Railway station in Bukit Bintang, Malaysia

The Conlay MRT station, or Conlay–Kompleks Kraf MRT station under the station naming rights programme, is a mass rapid transit (MRT) station in the Bukit Bintang subdistrict of central Kuala Lumpur, Malaysia. It is one of the stations on the MRT Putrajaya Line.

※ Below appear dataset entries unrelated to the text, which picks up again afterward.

-- ==== Sys2Proof/Machine/Core.lean ====
section
/-! DEFINITION. The machine as the host sees it. -/

def Sys2Proof.core : Host.Core :=
  { State := Sys2Proof.Machine.State
    Fault := Sys2Proof.Machine.Fault
    Refusal := Sys2Proof.Machine.Refusal
    step := Sys2Proof.Machine.step
    reset := Sys2Proof.Machine.State.reset }
end

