-- ==== Sys2Proof/Laws/Ops.lean ====
section
/-! SUPPORT. For each shared operation one lemma that says all it can do, for the proofs to cite instead of unfolding it. -/

namespace Sys2Proof.Machine

/-! ### Codec and checks -/

/-- ENC on a value in range (R65). -/
theorem encodeUnsigned_of_lt {value width : Nat} (h : value < 2 ^ width) :
    encodeUnsigned value width = (bitsOf width value, false) := by
  simp [encodeUnsigned, h]

/-- ENC on a value out of range (R65, R70). -/
theorem encodeUnsigned_of_ge {value width : Nat} (h : 2 ^ width ≤ value) :
    encodeUnsigned value width = (List.replicate width false, true) := by
  simp [encodeUnsigned, Nat.not_lt.mpr h]

@[simp] theorem encodeUnsigned_length (value width : Nat) : (encodeUnsigned value width).1.length = width := by
  unfold encodeUnsigned; split <;> simp

/-- The frame string's length depends on the two bit strings only (R78). -/
@[simp] theorem frameString_length (base idx : Nat) (pid act : Bits) :
    (frameString base idx pid act).length = 22 + pid.length + act.length := by
  simp [frameString]; omega

@[simp] theorem buildChecks_eIdx (base idx : Nat) (pid act : Bits) :
    (buildChecks base idx pid act).eIdx = decide (16 ≤ idx) := by
  simp only [buildChecks, encodeUnsigned]; split <;> simp <;> omega

@[simp] theorem buildChecks_eCtr (base idx : Nat) (pid act : Bits) :
    (buildChecks base idx pid act).eCtr = decide (512 ≤ base + idx) := by
  by_cases h : base + idx < 512
  · simp [buildChecks, counterValue, encodeUnsigned_of_lt (width := 9) h, h]
  · have h' : 2 ^ 9 ≤ base + idx := by omega
    simp [buildChecks, counterValue, encodeUnsigned_of_ge h']; omega

@[simp] theorem buildChecks_eLen (base idx : Nat) (pid act : Bits) :
    (buildChecks base idx pid act).eLen = decide (pid.length + act.length ≠ 19) := by
  by_cases h : pid.length + act.length = 19
  · have h' : 22 + pid.length + act.length = 41 := by omega
    simp [buildChecks, h, h']
  · have h' : ¬ (22 + pid.length + act.length = 41) := by omega
    simp [buildChecks, h, h']

/-! ### Segments -/

/-- One segment: what it writes, and that it writes nothing else (R98 to R102). -/
theorem runSegment_eq (k : SegKind) (s : State) :
    runSegment k s =
      { s with
          lvl := k.level
          trace := s.trace ++ segEvents s.cfg.tt k
          timer := 0
          elapsed := s.elapsed + (s.cfg.tt.entry k).toNat
          pc := s.pc + 1 } := by
  simp [runSegment, segmentSleep, segmentLevel, sleepFor, completeSleep, startSleep, memWriteGpio, emit, advancePc,
    memReadTT, segEvents]

/-- The level-write step of a segment: what it writes, and that it writes nothing else (R7, R93). -/
theorem openSegment_eq (k : SegKind) (s : State) :
    openSegment k s =
      { s with
          lvl := k.level
          midSegment := true
          trace := s.trace ++ [if k.level then .high else .low] } := rfl

/-- The sleep step of a segment: what it writes, and that it writes nothing else (R7, R93). -/
theorem closeSegment_eq (k : SegKind) (s : State) :
    closeSegment k s =
      { s with
          midSegment := false
          trace := s.trace ++ [.sleep (s.cfg.tt.entry k)]
          timer := 0
          elapsed := s.elapsed + (s.cfg.tt.entry k).toNat
          pc := s.pc + 1 } := rfl

/-- The two steps together are the whole segment (R7, R98 to R102). -/
theorem closeSegment_openSegment (k : SegKind) (s : State) (h : s.midSegment = false) :
    closeSegment k (openSegment k s) = runSegment k s := by
  rw [openSegment_eq, closeSegment_eq, runSegment_eq]
  simp [segEvents, h]

@[simp] theorem runSegment_cfg (k : SegKind) (s : State) : (runSegment k s).cfg = s.cfg := rfl

/-- Segments in a row: what they write, and that they write nothing else (R104 to R106). -/
theorem runSegments_eq (ks : List SegKind) (s : State) :
    runSegments ks s =
      { s with
          lvl := (ks.getLast?.map SegKind.level).getD s.lvl
          trace := s.trace ++ ks.flatMap (segEvents s.cfg.tt)
          timer := if ks = [] then s.timer else 0
          elapsed := s.elapsed + totalTime s.cfg.tt ks
          pc := s.pc + BitVec.ofNat 15 ks.length } := by
  induction ks generalizing s with
  | nil => simp [runSegments, totalTime]
  | cons k ks ih =>
    rw [runSegments, ih, runSegment_eq]
    have hpc : s.pc + 1 + BitVec.ofNat 15 ks.length = s.pc + BitVec.ofNat 15 (ks.length + 1) := by
      rw [BitVec.ofNat_add, BitVec.add_assoc, BitVec.add_comm 1]
      rfl
    have ht : s.elapsed + (s.cfg.tt.entry k).toNat + totalTime s.cfg.tt ks = s.elapsed + totalTime s.cfg.tt (k :: ks) := by
      simp [totalTime, Nat.add_assoc]
    cases ks with
    | nil => simp_all [totalTime]
    | cons k' ks' =>
      obtain ⟨x, hx⟩ : ∃ x, (k' :: ks').getLast? = some x := ⟨_, List.getLast?_eq_some_getLast (by simp)⟩
      simpa [List.getLast?_cons_cons, hx, ht] using hpc

/-! ### The answer of an operation -/

/-- Every operation but RESOLVE answers a next state; RESOLVE is refused where it is not built (log 12). -/
theorem exec_total (i : Instr) (s : State) :
    (∃ t, exec i s = .next t) ∨
      ((∃ a d r, i = .resolve a d r) ∧ s.cfg.hasResolve = false ∧ exec i s = .refused .resolveNotBuilt) := by
  cases i with
  | resolve a d r =>
    by_cases h : s.cfg.hasResolve
    · exact .inl ⟨_, by simp only [exec, execResolve, h, if_true]; rfl⟩
    · exact .inr ⟨⟨a, d, r, rfl⟩, by simpa using h, by simp [exec, execResolve, h]⟩
  | transmit b d p a r =>
    left
    simp only [exec, execTransmit]
    split <;> exact ⟨_, rfl⟩
  | enc => exact .inl ⟨_, rfl⟩
  | enc4 => exact .inl ⟨_, rfl⟩
  | enc9 => exact .inl ⟨_, rfl⟩
  | frame => exact .inl ⟨_, rfl⟩
  | build => exact .inl ⟨_, rfl⟩
  | syncH => exact .inl ⟨_, rfl⟩
  | syncL => exact .inl ⟨_, rfl⟩
  | bit0H => exact .inl ⟨_, rfl⟩
  | bit1H => exact .inl ⟨_, rfl⟩
  | gapL => exact .inl ⟨_, rfl⟩
  | emitSync => exact .inl ⟨_, rfl⟩
  | emitBit => exact .inl ⟨_, rfl⟩
  | emitFrame => exact .inl ⟨_, rfl⟩
  | radioEnter => exact .inl ⟨_, rfl⟩
  | radioRestore => exact .inl ⟨_, rfl⟩
  | exclEnter => exact .inl ⟨_, rfl⟩
  | exclExit => exact .inl ⟨_, rfl⟩
  | gpioHigh => exact .inl ⟨_, rfl⟩
  | gpioLow => exact .inl ⟨_, rfl⟩
  | sleepUs => exact .inl ⟨_, rfl⟩

/-! ### Acceptance -/

/-- Acceptance takes one of two ways (R93, the two IDLE rows). -/
theorem acceptCommand_cases (c : Cmd) (s : State) :
    (∃ e, validationCause (cmdChecks c) c.rep = some e ∧
      acceptCommand c s = raiseError .constructionError e (writeFlags (cmdChecks c) (latchOperands c s))) ∨
    (validationCause (cmdChecks c) c.rep = none ∧
      acceptCommand c s =
        issueEnter { writeFlags (cmdChecks c) (latchOperands c s) with frame := cmdFrame c }) := by
  unfold acceptCommand
  cases h : validationCause (cmdChecks c) c.rep with
  | some e => exact .inl ⟨e, rfl, rfl⟩
  | none => exact .inr ⟨rfl, rfl⟩

/-- A command passes validation exactly when its counter fits and its count is positive (R92). -/
theorem validationCause_eq_none (c : Cmd) : validationCause (cmdChecks c) c.rep = none ↔ cmdValid c := by
  have hi : c.idx.toNat < 16 := c.idx.isLt
  have h1 : ¬ (16 ≤ c.idx.toNat) := by omega
  unfold validationCause causeOfChecks cmdChecks cmdValid
  by_cases hc : 512 ≤ c.base.toNat + c.idx.toNat
  · have hc' : ¬ (c.base.toNat + c.idx.toNat ≤ 511) := by omega
    simp [h1, hc, hc']
  · have hc' : c.base.toNat + c.idx.toNat ≤ 511 := by omega
    by_cases hr : c.rep = 0#8 <;> simp [h1, hc, hc', hr]

/-! ### The step -/

/-- A step with an operation presented directly (log 1). -/
theorem step_of_slot {s : State} {q : Request} (h : s.slot = some q) : step s = directStep q (clearPulses s) := by
  simp [step, machineStep, h]

/-- A step of the FSM (R93). -/
theorem step_of_empty {s : State} (h : s.slot = none) :
    step s = fsmStep (samplePorts s) (dropSample (clearPulses s)) := by
  simp [step, machineStep, h]

end Sys2Proof.Machine
end

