theorem witness_TransmitNotAcceptedWhileBusy :
    (during .armed 3 0).st ≠ .idle ∧ (critical 3 9).st ≠ .idle ∧ (during .exitMode 3 270).st ≠ .idle ∧
    (during .failed 3 0).st ≠ .idle := by decide

/-- A bit that is 1 and a bit that is 0, at the ends of the frame. -/
theorem witness_EmitBitIsHighThenGap :
    1300#32 = (if memReadFrame (critical 3 16).frame 5 then (critical 3 16).cfg.tt.one else (critical 3 16).cfg.tt.zero) ∧
    642#32 = (if memReadFrame (critical 3 16).frame 0 then (critical 3 16).cfg.tt.one else (critical 3 16).cfg.tt.zero) ∧
    642#32 = (if memReadFrame (critical 3 16).frame 40 then (critical 3 16).cfg.tt.one else (critical 3 16).cfg.tt.zero) := by
  decide

theorem witness_SystemOperationsTakeTheirArcs :
    (during .exitMode 3 270).restoreHonoured = true ∧
    ({ during .exitMode 3 270 with restoreHonoured := false } : State).restoreHonoured = false := by decide

theorem witness_DecodeOfEncode :
    TimingTable.documented.distinct = true ∧ Instr.wf (.build 346 2 (bitsOf 17 0x139F) (bitsOf 2 0)) = true := by decide

theorem witness_EncodeOfDecode :
    (∀ w, Format.cmd ≠ .func w) ∧
    decode .documented ⟨.cmd, bitsOf 63 0x000000F8F84E7C03⟩ = .ok (.transmit 497 15 pid 0 3) :=
  ⟨by simp, rfl⟩

theorem witness_DecodedOperationsAreWellFormed :
    decode .documented ⟨.func 9, bitsOf 9 348⟩ = .ok (.enc 348 9) := rfl

/-- A 1 at each end of the two reserved ranges, and a SEG33 word that is none of the five. -/
theorem witness_IllegalWordsFault :
    (∀ i ∈ [0, 2, 24, 29], (i < 3 ∨ (24 ≤ i ∧ i < 30)) ∧
      ((List.replicate 41 false).set i true)[i]? = some true ∧
      ((List.replicate 41 false).set i true).length = 41) ∧
    (presenting .frame41 ((List.replicate 41 false).set 29 true)).slot =
      some ⟨.frame41, (List.replicate 41 false).set 29 true⟩ ∧
    (List.replicate 33 true).length = 33 ∧
    (∀ k ∈ [SegKind.syncH, .syncL, .bit0H, .bit1H, .gapL], List.replicate 33 true ≠ segWord cfg.tt k) := by decide

theorem witness_StepRunsPresentedOperation :
    (presenting .us32 (bitsOf 32 750)).slot = some ⟨.us32, bitsOf 32 750⟩ ∧
    decode (presenting .us32 (bitsOf 32 750)).cfg.tt ⟨.us32, bitsOf 32 750⟩ = .ok (.sleepUs 750) :=
  ⟨rfl, rfl⟩

/-- The hypotheses all rows of the table share, and each row's own. -/
theorem witness_FsmFollowsTransitionTable_idle :
    ((seeing idle [presentCmd (cmd 496 15 1)]).slot = none ∧ (seeing idle [presentCmd (cmd 496 15 1)]).st = .idle ∧
      (presentCmd (cmd 496 15 1)).rst = false ∧
      (presentCmd (cmd 496 15 1)).cmd = some (.cmd (cmd 496 15 1)) ∧ cmdValid (cmd 496 15 1)) ∧
    ((presentCmd (cmd 497 15 1)).cmd = some (.cmd (cmd 497 15 1)) ∧ ¬ cmdValid (cmd 497 15 1)) ∧
    PortSample.quiet.cmd = none := by unfold cmdValid; decide

theorem witness_FsmFollowsTransitionTable_armed :
    ((seeing (during .armed 3 0) [ok]).st = .armed ∧ ok.rst = false ∧ ok.enterOk = true ∧ ok.enterFail = false) ∧
    (fail.rst = false ∧ fail.enterOk = false ∧ fail.enterFail = true) ∧
    (PortSample.quiet.enterOk = false ∧ PortSample.quiet.enterFail = false) := by decide

/-- `pc` at 0, NSEG - 1 (at the start and in the middle of the segment), NSEG and NSEG + 1; EXIT_MODE; FAILED. -/
theorem witness_FsmFollowsTransitionTable_burst :
    ((critical 3 0).st = .criticalSection ∧ (critical 3 0).slot = none ∧ (critical 3 0).pc.toNat < nseg (critical 3 0).rep) ∧
    ((critical 3 269).pc.toNat < nseg (critical 3 269).rep ∧ (critical 3 269).midSegment = false) ∧
    ((midway 3 269).st = .criticalSection ∧ (midway 3 269).pc.toNat < nseg (midway 3 269).rep ∧
      (midway 3 269).midSegment = true) ∧
    (critical 3 270).pc.toNat = nseg (critical 3 270).rep ∧
    nseg (critical 3 271).rep < (critical 3 271).pc.toNat ∧
    (during .exitMode 3 270).st = .exitMode ∧ (during .failed 3 0).st = .failed := by decide

theorem witness_SegmentTakesTwoCalls :
    (critical 3 269).slot = none ∧ (critical 3 269).st = .criticalSection ∧
    (critical 3 269).pc.toNat < nseg (critical 3 269).rep ∧ (critical 3 269).midSegment = false ∧
    noReset (critical 3 269).inputs := by unfold noReset; decide

theorem witness_BothAnswersAreRefused :
    (seeing (during .armed 3 0) [both]).slot = none ∧ (seeing (during .armed 3 0) [both]).st = .armed ∧
    both.rst = false ∧ both.enterOk = true ∧ both.enterFail = true := by decide

theorem witness_PortsIgnoredWhereNotRead :
    (critical 3 9).slot = none ∧ (critical 3 9).st ≠ .idle ∧ (critical 3 9).st ≠ .armed := by decide

theorem witness_OutputPortsShowRegisters : idle.st = .idle ∧ (critical 3 9).st ≠ .idle := by decide

/-- Positions at the ends of each range. -/
theorem witness_SegmentAtEachPosition :
    2 < 3 ∧ 40 < 41 ∧ (6 < nseg 1 ∧ 6 ≤ 6 % 88) ∧ (87 < nseg 1 ∧ 6 ≤ 87 % 88) ∧ (22439 < nseg 255 ∧ 6 ≤ 22439 % 88) := by
  decide

theorem witness_BurstDuration : reservedZero frameS1 := by
  intro i h
  have : i < 30 := by omega
  revert h; revert i; decide

theorem witness_CommandRunsToSuccess :
    (seeing idle [presentCmd (cmd 346 2 1), .quiet, ok]).slot = none ∧
    (seeing idle [presentCmd (cmd 346 2 1), .quiet, ok]).st = .idle ∧ cmdValid (cmd 346 2 1) ∧
    (seeing idle [presentCmd (cmd 346 2 1), .quiet, ok]).inputs =
      presentCmd (cmd 346 2 1) :: ([.quiet] ++ ok :: []) ∧
    (presentCmd (cmd 346 2 1)).rst = false ∧ (presentCmd (cmd 346 2 1)).cmd = some (.cmd (cmd 346 2 1)) ∧
    noAnswer [.quiet] ∧ ok.rst = false ∧ ok.enterOk = true ∧ ok.enterFail = false ∧ noReset [] := by
  unfold cmdValid noAnswer noReset; decide

theorem witness_FailedEntryEmitsNothing :
    (seeing idle [presentCmd (cmd 346 2 1), .quiet, fail, .quiet]).slot = none ∧
    (seeing idle [presentCmd (cmd 346 2 1), .quiet, fail, .quiet]).st = .idle ∧ cmdValid (cmd 346 2 1) ∧
    (presentCmd (cmd 346 2 1)).rst = false ∧ (presentCmd (cmd 346 2 1)).cmd = some (.cmd (cmd 346 2 1)) ∧
    (seeing idle [presentCmd (cmd 346 2 1), .quiet, fail, .quiet]).inputs =
      presentCmd (cmd 346 2 1) :: ([.quiet] ++ fail :: [.quiet]) ∧
    noAnswer [.quiet] ∧ fail.rst = false ∧ fail.enterOk = false ∧ fail.enterFail = true ∧ noReset [.quiet] := by
  unfold cmdValid noAnswer noReset; decide
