-- ==== Sys2Proof/Decode.lean ====
section
/-! DEFINITION. The command encoding of 30_encoding.md §5 (R93 to R97, R105): the decoder, total on any bytes, the
encoder, and the 16-bit field assembly of R88 that both use. -/

namespace Sys2Proof

/-- The more significant byte, transmitted first (30_encoding.md R88). -/
def beHi (v : Word) : Byte := v.extractLsb' 8 8

/-- The less significant byte (30_encoding.md R88). -/
def beLo (v : Word) : Byte := v.extractLsb' 0 8

/-- The value `hi * 256 + lo` (30_encoding.md R88). -/
def be16 (hi lo : Byte) : Word := hi ++ lo

/-- The opcodes that 30_encoding.md R94 gives a meaning. -/
inductive Opcode where
  | crcInit | crcByte | crcRd | buildRd | crcVerify | buildWr
  | rxClr | rxPush | txRd | resRd | check | excDec | statRd
  deriving DecidableEq, Repr

/-- The four command formats of 30_encoding.md R93. -/
inductive Format where
  | z | b | r | w
  deriving DecidableEq, Repr

/-- The opcode map: the opcode byte of each operation (30_encoding.md R94). -/
def opcodeByte : Opcode → Byte
  | .crcInit => 0x01
  | .crcByte => 0x02
  | .crcRd => 0x03
  | .buildRd => 0x04
  | .crcVerify => 0x05
  | .buildWr => 0x10
  | .rxClr => 0x20
  | .rxPush => 0x21
  | .txRd => 0x22
  | .resRd => 0x23
  | .check => 0x30
  | .excDec => 0x31
  | .statRd => 0x3F

/-- The opcode map: the format of each operation (30_encoding.md R94). -/
def opcodeFormat : Opcode → Format
  | .crcInit => .z
  | .crcByte => .b
  | .crcRd => .z
  | .buildRd => .r
  | .crcVerify => .z
  | .buildWr => .w
  | .rxClr => .z
  | .rxPush => .b
  | .txRd => .b
  | .resRd => .b
  | .check => .z
  | .excDec => .b
  | .statRd => .b

/-- Every opcode, in the order of the map (30_encoding.md R94). -/
def opcodes : List Opcode :=
  [.crcInit, .crcByte, .crcRd, .buildRd, .crcVerify, .buildWr,
   .rxClr, .rxPush, .txRd, .resRd, .check, .excDec, .statRd]

/-- The opcode a byte stands for, or none: every other byte is illegal (30_encoding.md R96). -/
def opcodeOf (b : Byte) : Option Opcode :=
  opcodes.find? (fun o => opcodeByte o == b)

/-- What the head of the command stream holds (30_encoding.md R95, R96). -/
inductive Decoded where
  /-- A whole command, and the bytes after it. -/
  | command (i : Instr) (rest : List Byte)
  /-- An opcode that is not in the map: that one byte is consumed (R96). -/
  | illegal (opcode : Byte) (rest : List Byte)
  /-- The stream ends inside a command, or holds nothing (R96). -/
  | incomplete
  deriving DecidableEq, Repr

/-- Operand assembly after the opcode byte (30_encoding.md R93, R95, R97). -/
def decodeOperands : Opcode → List Byte → Decoded
  | .crcInit, bs => .command .crcInit bs
  | .crcByte, b :: bs => .command (.crcByte b) bs
  | .crcByte, [] => .incomplete
  | .crcRd, bs => .command .crcRd bs
  | .buildRd, addr :: hi :: lo :: bc :: bs => .command (.buildRd addr (be16 hi lo) bc) bs
  | .buildRd, _ => .incomplete
  | .crcVerify, bs => .command .crcVerify bs
  | .buildWr, addr :: hi :: lo :: n :: bs =>
    if n.toNat ≤ bs.length then
      .command (.buildWr addr (be16 hi lo) (bs.take n.toNat)) (bs.drop n.toNat)
    else .incomplete
  | .buildWr, _ => .incomplete
  | .rxClr, bs => .command .rxClr bs
  | .rxPush, b :: bs => .command (.rxPush b) bs
  | .rxPush, [] => .incomplete
  | .txRd, i :: bs => .command (.txRd i) bs
  | .txRd, [] => .incomplete
  | .resRd, i :: bs => .command (.resRd i) bs
  | .resRd, [] => .incomplete
  | .check, bs => .command .check bs
  | .excDec, b :: bs => .command (.excDec b) bs
  | .excDec, [] => .incomplete
  | .statRd, n :: bs => .command (.statRd n) bs
  | .statRd, [] => .incomplete

/-- The decoder. It reads nothing but the bytes: decoding depends on no state (30_encoding.md R105). -/
def decode : List Byte → Decoded
  | [] => .incomplete
  | op :: bs =>
    match opcodeOf op with
    | none => .illegal op bs
    | some o => decodeOperands o bs

/-- The encoder: the bytes of a command (30_encoding.md R93, R94). -/
def encode : Instr → List Byte
  | .crcInit => [opcodeByte .crcInit]
  | .crcByte b => [opcodeByte .crcByte, b]
  | .crcRd => [opcodeByte .crcRd]
  | .buildRd addr start bc => [opcodeByte .buildRd, addr, beHi start, beLo start, bc]
  | .crcVerify => [opcodeByte .crcVerify]
  | .buildWr addr start data =>
    opcodeByte .buildWr :: addr :: beHi start :: beLo start :: BitVec.ofNat 8 data.length :: data
  | .rxClr => [opcodeByte .rxClr]
  | .rxPush b => [opcodeByte .rxPush, b]
  | .txRd i => [opcodeByte .txRd, i]
  | .resRd i => [opcodeByte .resRd, i]
  | .check => [opcodeByte .check]
  | .excDec b => [opcodeByte .excDec, b]
  | .statRd n => [opcodeByte .statRd, n]

/-- The length of the longest command: format W with 255 payload bytes (30_encoding.md R95). -/
def longestCommand : Nat := 260

/-- `k` bytes of a number, least significant byte first: byte `j` of a command is bits `8j+7 .. 8j` of a word of
spec/opcode_table.json. -/
def bytesOf : Nat → Nat → List Byte
  | 0, _ => []
  | k + 1, w => BitVec.ofNat 8 w :: bytesOf k (w / 256)

/-- The bytes of a table word: every bit at `nbits` and above is 0, up to the longest command. -/
def tableBytes (nbits w : Nat) : List Byte := bytesOf longestCommand (w % 2 ^ nbits)

/-- The operation that the decoder reads from a table word. -/
def decodeTableWord (nbits w : Nat) : Option Instr :=
  match decode (tableBytes nbits w) with
  | .command i _ => some i
  | .illegal _ _ => none
  | .incomplete => none

/-- The bytes of exactly the command at the head of a table word: what is left after it is cut off (R95). An illegal
opcode is one byte (R96). -/
def tableCommand (nbits w : Nat) : List Byte :=
  let bs := tableBytes nbits w
  match decode bs with
  | .command _ rest => bs.take (bs.length - rest.length)
  | .illegal op _ => [op]
  | .incomplete => bs

end Sys2Proof
end

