-- ==== Sys2Proof/Machine/Crc.lean ====
section
/-! DEFINITION. The CRC family: CRC.INIT, CRC.BYTE, CRC.RD, CRC.VERIFY (40_crc.md §2). -/

namespace Sys2Proof.Machine

/-- CRC.INIT (40_crc.md R126). -/
def execCrcInit (s : State) : Result := .next { s with acc := crcInitValue }

/-- CRC.BYTE b: continues from whatever ACC holds (40_crc.md R127). -/
def execCrcByte (b : Byte) (s : State) : Result := .next { s with acc := crcByte s.acc b }

/-- CRC.RD: wire order, low byte first (40_crc.md R128). -/
def execCrcRd (s : State) : Result := .next (out (crcHi s.acc) (out (crcLo s.acc) s))

/-- CRC.VERIFY: a mismatch is no raise; fewer than two bytes are (40_crc.md R129). -/
def execCrcVerify (s : State) : Result :=
  if s.rxlen.toNat < 2 then raise .respShort { s with crcok := false }
  else .next (compareCrc (rxFrame s) s)

end Sys2Proof.Machine
end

The station commenced operations on 16 March 2023.

==Station features==
=== Station location ===
The station is located on Jalan Stonor and is near its namesake, Jalan Conlay.

Nearby landmarks include the Royale Chulan Hotel, Kuala Lumpur Crafts' Complex and Rumah Penghulu Abu Seman.

Pavilion Kuala Lumpur is a 750-metre walk away, allowing access to the Bukit Bintang MRT station and Bukit Bintang Monorail station.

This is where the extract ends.